Internal reviews of Facebook’s performance around the election’s aftermath pointed to the company’s inability to keep pace with the speed of its own platform or separate out skepticism of the voting results from incitements to violence.

First reported by BuzzFeed News, one internal report acknowledged that Facebook had been unable to reliably catch harmful content that goes viral, with the broader Stop the Steal movement "seeping through the cracks" of Facebook’s enforcement systems.

The report was optimistic on one front: The company was able to suppress the growth of the Patriot Party.

In the weeks following the Capitol riot, Facebook began studying a data set of more than 700,000 Stop the Steal supporters, mapping out the way information traveled through them.

Armed with the knowledge from that and similar research, Facebook hoped it would be able to sabotage future "harmful topic communities" and redirect what it called "susceptible users" toward innocuous content.

Facebook’s strategy for dealing with movements it considers harmful are outlined in a series of internal documents from early this year, from a multidisciplinary group within the company called the Disaggregating Harmful Networks Taskforce.

Under Facebook policies, "an individual can question election results. But when it’s amplified by a movement, it can damage democracy," said an April update from the task force. "There is harm in the way movements shift norms and an understanding of collective truth."

Facebook CEO Mark Zuckerberg testifies before a joint hearing of the Commerce and Judiciary Committees on Capitol Hill in Washington, Tuesday, April 10, 2018, about the use of Facebook data to target American voters in the 2016 election. (AP Photo/Ca

Facebook scientists studied how such networks rise, and identified "information corridors"—networks of accounts, pages and groups—that create, distribute and amplify potentially harmful content. The networks span hundreds of thousands of users. Mapping them required artificial intelligence to identify users "most at risk of being pulled into the problematic community," according to one document.

Once a dangerous information corridor is identified, the documents show, Facebook can undermine it. A movement’s leaders can be removed, or key amplifiers hit with strict limits on transmitting information.

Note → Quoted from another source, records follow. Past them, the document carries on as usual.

-- ==== Sys2Proof/Syntax.lean ====
section
/-! DEFINITION. The operations of the block: one constructor per row of opcode_table.json (00_scope.md R4,
30_encoding.md R93). Every operand has exactly the width of its field. -/

namespace Sys2Proof

/-- The three channels (00_scope.md R7). -/
inductive Chan where
  | c0
  | c1
  | c2
  deriving DecidableEq, Repr

/-- The access patterns a MODESET may carry: RW = 1, 2, 3 (30_encoding.md R85). -/
inductive Access where
  | lo
  | hi
  | word
  deriving DecidableEq, Repr

/-- The operations. Bits the block ignores (bits 3:0 of a LATCH byte, the spare bit of a READBACK byte) are
kept as operands, so that no bit of a word is lost in decoding (log 11). -/
inductive Instr where
  /-- LATCH 0 (R161). -/
  | latch0 (ignored : BitVec 4)
  /-- LATCH 1 (R161). -/
  | latch1 (ignored : BitVec 4)
  /-- LATCH 2 (R161). -/
  | latch2 (ignored : BitVec 4)
  /-- MODESET.LO 0 (R163). -/
  | modesetLo0 (m : BitVec 3) (bcd : Bool)
  /-- MODESET.LO 1 (R163). -/
  | modesetLo1 (m : BitVec 3) (bcd : Bool)
  /-- MODESET.LO 2 (R163). -/
  | modesetLo2 (m : BitVec 3) (bcd : Bool)
  /-- MODESET.HI 0 (R164). -/
  | modesetHi0 (m : BitVec 3) (bcd : Bool)
  /-- MODESET.HI 1 (R164). -/
  | modesetHi1 (m : BitVec 3) (bcd : Bool)
  /-- MODESET.HI 2 (R164). -/
  | modesetHi2 (m : BitVec 3) (bcd : Bool)
  /-- MODESET.WORD 0 (R165). -/
  | modesetWord0 (m : BitVec 3) (bcd : Bool)
  /-- MODESET.WORD 1 (R165). -/
  | modesetWord1 (m : BitVec 3) (bcd : Bool)
  /-- MODESET.WORD 2 (R165). -/
  | modesetWord2 (m : BitVec 3) (bcd : Bool)
  /-- READBACK (R168): channel mask, counter request, status request, and the ignored bit. -/
  | readback (mask : BitVec 3) (cnt sta spare : Bool)
  /-- OUTD 0 (R169). -/
  | outd0 (b : Byte)
  /-- OUTD 1 (R169). -/
  | outd1 (b : Byte)
  /-- OUTD 2 (R169). -/
  | outd2 (b : Byte)
  /-- IND 0 (R170). -/
  | ind0
  /-- IND 1 (R170). -/
  | ind1
  /-- IND 2 (R170). -/
  | ind2
  /-- INCMD (R171). -/
  | incmd
  /-- INAUX (R172). -/
  | inaux
  /-- QUERY (R200). -/
  | query
  /-- RESET (R250). -/
  | reset
  deriving DecidableEq, Repr

end Sys2Proof
end

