-- ==== Sys2Proof/Machine/Admission.lean ====
section
/-! DEFINITION. Admission (60_exceptions.md R226): taking the oldest operation the host has issued, and the three
checks before its own rule runs. -/

namespace Sys2Proof.Machine

/-- What admission answers. -/
inductive Admission where
  /-- No operation waits: the block holds its state (R239; log 3). -/
  | idle
  /-- The operation has no step (R226). -/
  | refuse (r : Refusal)
  /-- The operation runs, from this state. -/
  | run (i : Instr) (s : State)
  deriving DecidableEq, Repr

/-- The time input is below `t_max` (R226, check 3). -/
def timeRegresses (s : State) (now : Nat) : Bool :=
  match s.tMax with
  | none => false
  | some m => decide (now < m)

/-- The state in which an admitted operation runs: the operation is off the interface, and where it has a time
input, that input stands in `now` and in `t_max` (R226). RESET leaves both (10_state.md R42; log 9). -/
def accept (i : Instr) (r : Request) (rest : List Request) (s : State) : State :=
  if hasTime i then { s with requests := rest, now := r.now, tMax := some r.now }
  else { s with requests := rest }

/-- Admission of one operation that waits, in a block that is not Faulted (R226, checks 2 and 3). -/
def admissionOf (r : Request) (rest : List Request) (s : State) : Admission :=
  match decodeWord s.cfg r.word with
  | .illegal _ => .refuse .illegalTransaction
  | .instr i => if hasTime i && timeRegresses s r.now then .refuse .timeRegression else .run i (accept i r rest s)

/-- Admission (R226): the Faulted check comes first, and nothing at all leaves the Faulted state. -/
def admission (s : State) : Admission :=
  match s.faulted with
  | some _ => .refuse .faulted
  | none =>
    match s.requests with
    | [] => .idle
    | r :: rest => admissionOf r rest s

/-- Put an operation at the head of the interface, at the earliest time that is no regression (log 12). -/
def placeRequest (w : Nat) (s : State) : State :=
  { s with requests := { word := w, now := s.tMax.getD 0 } :: s.requests }

end Sys2Proof.Machine
end

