-- ==== Sys2Proof/Proofs/Scheduler.lean ====
section
/-! PROOFS. The scheduler (43_scheduler.md): the channels that have no edge detector (R204). -/

namespace Sys2Proof.Proofs.Scheduler

open Sys2Proof Sys2Proof.Machine Sys2Proof.Claims

/-! ### Replacing one channel record -/

theorem setCh_comm (s : State) {c d : Chan} (h : c ≠ d) (x y : Channel) :
    (s.setCh c x).setCh d y = (s.setCh d y).setCh c x := by
  cases c <;> cases d <;> first | rfl | exact absurd rfl h

theorem clearOutputs_setCh (s : State) (c : Chan) (x : Channel) :
    (s.setCh c x).clearOutputs = s.clearOutputs.setCh c x := by
  cases c <;> rfl

theorem enterFault_setCh (s : State) (c : Chan) (x : Channel) (r : Fault) :
    (s.setCh c x).enterFault r = (s.enterFault r).setCh c x := by
  cases c <;> rfl

theorem returnByte_setCh (s : State) (c : Chan) (x : Channel) (v : Byte) :
    (s.setCh c x).returnByte v = (s.returnByte v).setCh c x := by
  cases c <;> rfl

theorem emitIf_setCh (s : State) (c : Chan) (x : Channel) (p : Bool) (e : Event) :
    (s.setCh c x).emitIf p e = (s.emitIf p e).setCh c x := by
  cases p <;> cases c <;> rfl

/-! ### The bodies that work on one channel record -/

/-- One channel's turn in READBACK, on its record alone. -/
def turnChannel (mask : BitVec 3) (cnt sta : Bool) (d : Chan) (cfg : Config) (ch : Channel) (now : Nat) :
    Except Fault Channel :=
  if maskBit mask d then
    let counted := if cnt then latchCounter cfg ch now else ch
    if sta then latchStatus cfg counted now else .ok counted
  else .ok ch

theorem readbackTurn_eq_map (mask : BitVec 3) (cnt sta : Bool) (d : Chan) (s : State) :
    readbackTurn mask cnt sta d s = (turnChannel mask cnt sta d s.cfg (s.ch d) s.now).map (s.setCh d) := by
  unfold readbackTurn turnChannel
  cases maskBit mask d with
  | false => simp [Except.map]
  | true =>
    cases sta with
    | false => rfl
    | true =>
      cases hl : latchStatus s.cfg (if cnt then latchCounter s.cfg (s.ch d) s.now else s.ch d) s.now <;>
        simp [hl, Except.map]

theorem readbackBody_eq_bind (mask : BitVec 3) (cnt sta : Bool) (s : State) :
    readbackBody mask cnt sta s =
      readbackTurn mask cnt sta .c0 s >>= readbackTurn mask cnt sta .c1 >>= readbackTurn mask cnt sta .c2 := by
  unfold readbackBody
  cases readbackTurn mask cnt sta .c0 s with
  | error r => rfl
  | ok s0 => cases h1 : readbackTurn mask cnt sta .c1 s0 <;> simp [h1, bind, Except.bind]

theorem outdBody_eq_map (d : Chan) (b : Byte) (s : State) :
    outdBody d b s = (writeData s.cfg (s.ch d) b s.now).map (s.setCh d) := by
  unfold outdBody
  cases writeData s.cfg (s.ch d) b s.now <;> rfl

theorem indBody_eq_map (d : Chan) (s : State) :
    indBody d s = (readData s.cfg (s.ch d) s.now).map (fun p => (s.setCh d p.1).returnByte p.2) := by
  unfold indBody
  cases readData s.cfg (s.ch d) s.now <;> rfl

/-! ### Bodies that ignore a channel -/

/-- The body neither reads nor writes the channel: replacing its record before the body or after it is the same. -/
def IgnoresChannel (c : Chan) (body : State → Except Fault State) : Prop :=
  ∀ s x, body (s.setCh c x) = (body s).map (·.setCh c x)

theorem IgnoresChannel.ch_eq {c : Chan} {body : State → Except Fault State} (h : IgnoresChannel c body) {s t : State}
    (ht : body s = .ok t) : t.ch c = s.ch c := by
  have hself := h s (s.ch c)
  rw [State.setCh_ch, ht] at hself
  injection hself with e
  rw [e, State.ch_setCh_same]

theorem IgnoresChannel.runOp_setCh {c : Chan} {body : State → Except Fault State} (h : IgnoresChannel c body)
    {s t : State} (ht : runOp body s = .next t) (x : Channel) : runOp body (s.setCh c x) = .next (t.setCh c x) := by
  have hx := h s.clearOutputs x
  rw [← clearOutputs_setCh] at hx
  obtain hok | ⟨r, hr, rfl⟩ := runOp_next.1 ht
  · exact runOp_of_ok (by rw [hx, hok]; rfl)
  · rw [← enterFault_setCh]
    exact runOp_of_error (by rw [hx, hr]; rfl)

theorem latchBody_ignoresChannel {c d : Chan} (h : c ≠ d) : IgnoresChannel c (latchBody d) := by
  intro s x
  simp [latchBody, h.symm, setCh_comm s h, Except.map]

theorem modesetBody_ignoresChannel {c d : Chan} (h : c ≠ d) (a : Access) (m : BitVec 3) (b : Bool) :
    IgnoresChannel c (modesetBody d a m b) := by
  intro s x
  simp [modesetBody, h.symm, setCh_comm s h, emitIf_setCh, Except.map]

theorem outdBody_ignoresChannel {c d : Chan} (h : c ≠ d) (b : Byte) : IgnoresChannel c (outdBody d b) := by
  intro s x
  simp only [outdBody_eq_map, State.setCh_cfg, State.setCh_now, State.ch_setCh_other s c d x h.symm]
  cases writeData s.cfg (s.ch d) b s.now <;> simp [setCh_comm s h, Except.map]

theorem indBody_ignoresChannel {c d : Chan} (h : c ≠ d) : IgnoresChannel c (indBody d) := by
  intro s x
  simp only [indBody_eq_map, State.setCh_cfg, State.setCh_now, State.ch_setCh_other s c d x h.symm]
  cases readData s.cfg (s.ch d) s.now <;> simp [setCh_comm s h, returnByte_setCh, Except.map]

theorem readbackTurn_ignoresChannel {c d : Chan} (h : c ≠ d) (mask : BitVec 3) (cnt sta : Bool) :
    IgnoresChannel c (readbackTurn mask cnt sta d) := by
  intro s x
  simp only [readbackTurn_eq_map, State.setCh_cfg, State.setCh_now, State.ch_setCh_other s c d x h.symm]
  cases turnChannel mask cnt sta d s.cfg (s.ch d) s.now <;> simp [setCh_comm s h, Except.map]
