/-- BASALT_RETIRE: the head descriptor retires within its bound, or is refused under R121. -/
def retireBasalt (e cycles : Nat) (w : World) : World :=
  let x := be w e
  match x.queue with
  | [] => w
  | q :: rest =>
    match x.run with
    | none =>
      if bDescOk q.desc then w
      else
        let w := onBe e (fun x => { x with badDesc := x.badDesc + 1 }) w
        onRelease q.template q.release (fun r => { r with fail := some 5 }) (dropChain q.template q.release 2 w)
    | some r =>
      if cycBound q.desc (slowest r.status) < cycles then w else
        let w := complete e q 0 (r.flags ||| q.asmFlags) r.status cycles w
        let w := onBe e (fun x => admitChains 33 { x with
          queue := rest, run := none, commands := x.commands + 1, busy := x.busy + (cycles - r.counted)
          holds := x.holds.filter (fun h => !(h.template == q.template && h.release == q.release && h.idx == q.idx && !h.untilPublished)) }) w
        let w := drainImages w
        let w := if bPostEn q.desc then postSync (bSyncObj q.desc) w else w
        let last := match rest with | n :: _ => !(n.template == q.template && n.release == q.release) | [] => true
        if !last then w else
          match releaseOf w q.template q.release with
          | none => w
          | some rel =>
            let late := deadlineMet w q.template rel
            let w := onRelease q.template q.release (fun z => { z with doneAt := some (nowNs w), status := r.status }) w
            if !inFlight rel then w else if late then missRelease q.template rel w else
              earlyRoutes q.template (tHome w q.template) (bufferChain w.cfg.active q.template rel.buffer)
                (onTmpl q.template (fun z => { z with doneRel := some rel.at_ }) w)

/-- BASALT_RETIRE. -/
def execBasaltRetire (e : Fin 32) (cycles : Nat) (s : State) : Host.Outcome State Fault Refusal :=
  liveEffect (retireBasalt e cycles) s

/-! ## Deadlines (05 R142, 02 R55) and uncorrectable errors (05 R143) -/

/-- DEADLINE_REACHED: the deadline instant of the template's oldest release still before it. A solve not complete earlier is
missed and its chain abandoned; a release that a boundary has judged before leaves. -/
def deadlineReached (t : Nat) (w : World) : World :=
  match (tmpl w t).releases.find? (fun r => !r.dead) with
  | none => w
  | some r =>
    if !deadlineMet w t r then w
    else if r.judged then onTmpl t (fun x => { x with releases := x.releases.filter (fun z => z.num ≠ r.num) }) w
    else if r.fail.isSome || r.doneAt.isSome then onRelease t r.num (fun r => { r with dead := true }) w
    else missRelease t r w

/-- DEADLINE_REACHED. -/
def execDeadlineReached (t : Fin 4096) (s : State) : Host.Outcome State Fault Refusal := liveEffect (deadlineReached t) s
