/-- What the analysis holds: bounds by element of the engine's memory, 1/L_jj of the factors CHOL has made by first element,
and the items that fail: descriptor, item. -/
structure RangeSt where
  m : Store Nat := []
  factors : Store Nat := []
  bad : List (Nat × Nat) := []
  deriving DecidableEq, Repr

abbrev RA (α : Type) : Type := StateM RangeSt α

/-- The bound of an element, read as a code at `q`. -/
def rgRd (e q : Nat) : RA Nat := do
  return sGet 0 (← get).m e * 2 ^ (32 - q)

/-- An element given a real bound, as a code at `q`. -/
def rgWr (e q b : Nat) : RA Unit := modify (fun s => { s with m := sInsert s.m e (ceilDiv b (2 ^ (32 - q))) })

/-- A condition on an item, with its descriptor. -/
def needB (ok : Bool) (di it : Nat) : RA Unit := modify (fun s => if ok || s.bad.contains (di, it) then s else { s with bad := s.bad ++ [(di, it)] })

/-- An X32 item holds its bound: B ≤ 2^(31-q) - 2^-q. -/
def fitB (di it q b : Nat) : RA Unit := needB (decide (b ≤ (2 ^ 31 - 1) * 2 ^ (96 - q))) di it

/-- An exact sum holds its terms: Σ|term| < 2^(63-q). -/
def sumB (di it q b : Nat) : RA Unit := needB (decide (b * 2 ^ q < 2 ^ (63 + 96))) di it

/-- Items that are no offset: reciprocals and sums. -/
def itRecip : Nat := 8
def itSum : Nat := 9
def itRhs : Nat := 10

/-- Bounds of a matrix as a list of rows. -/
abbrev BMat := List (List Nat)
def bmAt (a : BMat) (i j : Nat) : Nat := nth 0 (nth [] a i) j
def bmSym (a : BMat) (i j : Nat) : Nat := if j ≤ i then bmAt a i j else bmAt a j i

/-! ## Items in memory (05 Table 5.1) -/

/-- First element of an item of instance `i`, in the engine's memory. -/
def elemOf (d : BitVec 512) (i k : Nat) : Nat := (blockBase d (bOff d k).1 i + (bOff d k).2) * 8

/-- An item read and checked: rows by rows, each element at `q`. -/
def rgMat (di it q r c : Nat) (el : Nat → Nat → Nat) (dom : Nat → Nat → Bool) : RA BMat :=
  (upTo r).mapM (fun i => (upTo c).mapM (fun j => do
    if dom i j then
      let b ← rgRd (el i j) q
      fitB di it q b
      return b
    else return 0))

def rgPut (q r c : Nat) (el : Nat → Nat → Nat) (dom : Nat → Nat → Bool) (b : Nat → Nat → Nat) : RA Unit :=
  (upTo r).forM (fun i => (upTo c).forM (fun j => if dom i j then rgWr (el i j) q (b i j) else pure ()))

def lowDom (i j : Nat) : Bool := decide (j ≤ i)
def allDom (_ _ : Nat) : Bool := true
def pEl (e i j : Nat) : Nat := e + i * (i + 1) / 2 + j
def dEl (e c i j : Nat) : Nat := e + i * (8 * ceilDiv c 8) + j
def vEl (e n i j : Nat) : Nat := e + j * (8 * ceilDiv n 8) + i

def rgP (di it q n e : Nat) : RA BMat := rgMat di it q n n (pEl e) lowDom
def rgD (di it q r c e : Nat) : RA BMat := rgMat di it q r c (dEl e c) allDom
def rgV (di it q n k e : Nat) : RA BMat := rgMat di it q n k (vEl e n) allDom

Unless Facebook chose to disclose such coordinated action, users who weren’t themselves removed would never know of the company’s interventions.

Facebook deemed the Patriot Party experiment successful enough that the company decided to keep honing its ability to target individual groups, such as the German movement called Querdenken.

Though it shares some affinities with QAnon and anti-Semitism, Querdenken as a group isn’t chronically in violation of Facebook policies, according to the company. Officially it preaches nonviolence. But the group had been placed under surveillance by German intelligence after protests it organized repeatedly "resulted in violence and injuries to the police," an internal presentation to Facebook’s public-policy team stated.

In April, some of the same employees who tamped down the Patriot Party got to work on an experiment to see if they could suppress Querdenken by depriving it of new recruits and minimizing connections between its existing members.

The Facebook senior security official said the company had acted against Querdenken accounts under a new "coordinated social harm" policy.

Facebook demoted Querdenken content in news feeds and prevented many users from receiving notifications about its posts.

"This could be a good case study to inform how we tackle these problems in the future," one researcher wrote in a document describing the experiment.